-- DATA FOR THIS EXERCISE follows --

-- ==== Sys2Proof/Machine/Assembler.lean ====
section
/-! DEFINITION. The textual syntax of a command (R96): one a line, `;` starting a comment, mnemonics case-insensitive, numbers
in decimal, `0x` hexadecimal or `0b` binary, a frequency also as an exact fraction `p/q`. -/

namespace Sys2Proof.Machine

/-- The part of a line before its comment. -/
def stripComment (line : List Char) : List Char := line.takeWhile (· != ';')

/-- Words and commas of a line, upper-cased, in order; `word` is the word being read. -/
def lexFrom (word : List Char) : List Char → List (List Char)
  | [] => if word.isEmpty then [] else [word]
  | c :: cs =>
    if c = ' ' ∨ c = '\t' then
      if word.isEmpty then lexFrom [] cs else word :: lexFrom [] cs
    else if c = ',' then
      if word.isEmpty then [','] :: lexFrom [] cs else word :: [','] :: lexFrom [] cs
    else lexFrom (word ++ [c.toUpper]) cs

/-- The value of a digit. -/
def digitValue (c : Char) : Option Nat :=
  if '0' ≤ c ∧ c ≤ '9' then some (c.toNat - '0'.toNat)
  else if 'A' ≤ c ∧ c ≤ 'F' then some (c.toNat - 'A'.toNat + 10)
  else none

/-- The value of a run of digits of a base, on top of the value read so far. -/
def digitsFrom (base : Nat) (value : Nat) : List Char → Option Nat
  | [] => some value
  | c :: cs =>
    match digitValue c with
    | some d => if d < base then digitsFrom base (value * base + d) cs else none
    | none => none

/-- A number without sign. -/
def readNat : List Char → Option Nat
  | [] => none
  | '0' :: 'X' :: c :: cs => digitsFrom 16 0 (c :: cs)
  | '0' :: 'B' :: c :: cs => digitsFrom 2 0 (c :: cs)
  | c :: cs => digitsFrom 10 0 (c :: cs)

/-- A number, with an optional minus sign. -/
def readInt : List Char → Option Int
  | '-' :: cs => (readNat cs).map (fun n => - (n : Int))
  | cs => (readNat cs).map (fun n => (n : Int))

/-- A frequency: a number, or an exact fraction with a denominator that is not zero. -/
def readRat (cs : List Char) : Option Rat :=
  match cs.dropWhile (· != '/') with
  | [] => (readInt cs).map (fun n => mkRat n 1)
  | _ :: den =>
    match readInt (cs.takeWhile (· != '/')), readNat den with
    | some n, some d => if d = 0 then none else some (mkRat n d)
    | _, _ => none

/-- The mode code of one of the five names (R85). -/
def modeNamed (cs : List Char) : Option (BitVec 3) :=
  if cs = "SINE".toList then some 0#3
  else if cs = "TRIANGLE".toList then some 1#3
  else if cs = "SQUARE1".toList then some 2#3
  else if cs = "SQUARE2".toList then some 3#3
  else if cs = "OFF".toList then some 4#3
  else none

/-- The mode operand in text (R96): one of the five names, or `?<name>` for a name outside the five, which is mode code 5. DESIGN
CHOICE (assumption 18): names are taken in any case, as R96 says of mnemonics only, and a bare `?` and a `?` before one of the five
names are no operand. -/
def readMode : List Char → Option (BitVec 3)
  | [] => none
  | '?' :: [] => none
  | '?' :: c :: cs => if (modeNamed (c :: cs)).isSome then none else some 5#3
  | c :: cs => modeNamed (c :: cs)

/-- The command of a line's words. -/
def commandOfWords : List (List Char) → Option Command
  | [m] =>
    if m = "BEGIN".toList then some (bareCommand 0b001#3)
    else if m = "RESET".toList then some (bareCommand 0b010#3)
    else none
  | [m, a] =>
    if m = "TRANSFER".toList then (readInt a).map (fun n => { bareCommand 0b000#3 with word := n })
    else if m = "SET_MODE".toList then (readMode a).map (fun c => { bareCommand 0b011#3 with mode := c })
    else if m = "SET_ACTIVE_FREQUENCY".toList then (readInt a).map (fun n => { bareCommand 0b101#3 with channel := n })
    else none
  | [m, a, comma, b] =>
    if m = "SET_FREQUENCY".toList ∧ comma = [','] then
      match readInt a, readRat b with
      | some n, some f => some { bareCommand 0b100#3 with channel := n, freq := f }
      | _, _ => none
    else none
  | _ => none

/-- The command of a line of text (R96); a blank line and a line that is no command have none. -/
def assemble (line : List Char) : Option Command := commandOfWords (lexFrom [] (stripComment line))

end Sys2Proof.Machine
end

-- DATA FOR THIS EXERCISE concluded --

PROBLEM:
Your output should match the records above word for word.

WRITTEN RESPONSE:
-- ==== Sys2Proof/Machine/Assembler.lean ====
section
/-! DEFINITION. The textual syntax of a command (R96): one a line, `;` starting a comment, mnemonics case-insensitive, numbers
in decimal, `0x` hexadecimal or `0b` binary, a frequency also as an exact fraction `p/q`. -/

namespace Sys2Proof.Machine

/-- The part of a line before its comment. -/
def stripComment (line : List Char) : List Char := line.takeWhile (· != ';')

/-- Words and commas of a line, upper-cased, in order; `word` is the word being read. -/
def lexFrom (word : List Char) : List Char → List (List Char)
  | [] => if word.isEmpty then [] else [word]
  | c :: cs =>
    if c = ' ' ∨ c = '\t' then
      if word.isEmpty then lexFrom [] cs else word :: lexFrom [] cs
    else if c = ',' then
      if word.isEmpty then [','] :: lexFrom [] cs else word :: [','] :: lexFrom [] cs
    else lexFrom (word ++ [c.toUpper]) cs

/-- The value of a digit. -/
def digitValue (c : Char) : Option Nat :=
  if '0' ≤ c ∧ c ≤ '9' then some (c.toNat - '0'.toNat)
  else if 'A' ≤ c ∧ c ≤ 'F' then some (c.toNat - 'A'.toNat + 10)
  else none

/-- The value of a run of digits of a base, on top of the value read so far. -/
def digitsFrom (base : Nat) (value : Nat) : List Char → Option Nat
  | [] => some value
  | c :: cs =>
    match digitValue c with
    | some d => if d < base then digitsFrom base (value * base + d) cs else none
    | none => none

/-- A number without sign. -/
def readNat : List Char → Option Nat
  | [] => none
  | '0' :: 'X' :: c :: cs => digitsFrom 16 0 (c :: cs)
  | '0' :: 'B' :: c :: cs => digitsFrom 2 0 (c :: cs)
  | c :: cs => digitsFrom 10 0 (c :: cs)

/-- A number, with an optional minus sign. -/
def readInt : List Char → Option Int
  | '-' :: cs => (readNat cs).map (fun n => - (n : Int))
  | cs => (readNat cs).map (fun n => (n : Int))

/-- A frequency: a number, or an exact fraction with a denominator that is not zero. -/
def readRat (cs : List Char) : Option Rat :=
  match cs.dropWhile (· != '/') with
  | [] => (readInt cs).map (fun n => mkRat n 1)
  | _ :: den =>
    match readInt (cs.takeWhile (· != '/')), readNat den with
    | some n, some d => if d = 0 then none else some (mkRat n d)
    | _, _ => none

/-- The mode code of one of the five names (R85). -/
def modeNamed (cs : List Char) : Option (BitVec 3) :=
  if cs = "SINE".toList then some 0#3
  else if cs = "TRIANGLE".toList then some 1#3
  else if cs = "SQUARE1".toList then some 2#3
  else if cs = "SQUARE2".toList then some 3#3
  else if cs = "OFF".toList then some 4#3
  else none

/-- The mode operand in text (R96): one of the five names, or `?<name>` for a name outside the five, which is mode code 5. DESIGN
CHOICE (assumption 18): names are taken in any case, as R96 says of mnemonics only, and a bare `?` and a `?` before one of the five
names are no operand. -/
def readMode : List Char → Option (BitVec 3)
  | [] => none
  | '?' :: [] => none
  | '?' :: c :: cs => if (modeNamed (c :: cs)).isSome then none else some 5#3
  | c :: cs => modeNamed (c :: cs)

/-- The command of a line's words. -/
def commandOfWords : List (List Char) → Option Command
  | [m] =>
    if m = "BEGIN".toList then some (bareCommand 0b001#3)
    else if m = "RESET".toList then some (bareCommand 0b010#3)
    else none
  | [m, a] =>
    if m = "TRANSFER".toList then (readInt a).map (fun n => { bareCommand 0b000#3 with word := n })
    else if m = "SET_MODE".toList then (readMode a).map (fun c => { bareCommand 0b011#3 with mode := c })
    else if m = "SET_ACTIVE_FREQUENCY".toList then (readInt a).map (fun n => { bareCommand 0b101#3 with channel := n })
    else none
  | [m, a, comma, b] =>
    if m = "SET_FREQUENCY".toList ∧ comma = [','] then
      match readInt a, readRat b with
      | some n, some f => some { bareCommand 0b100#3 with channel := n, freq := f }
      | _, _ => none
    else none
  | _ => none

/-- The command of a line of text (R96); a blank line and a line that is no command have none. -/
def assemble (line : List Char) : Option Command := commandOfWords (lexFrom [] (stripComment line))

end Sys2Proof.Machine
end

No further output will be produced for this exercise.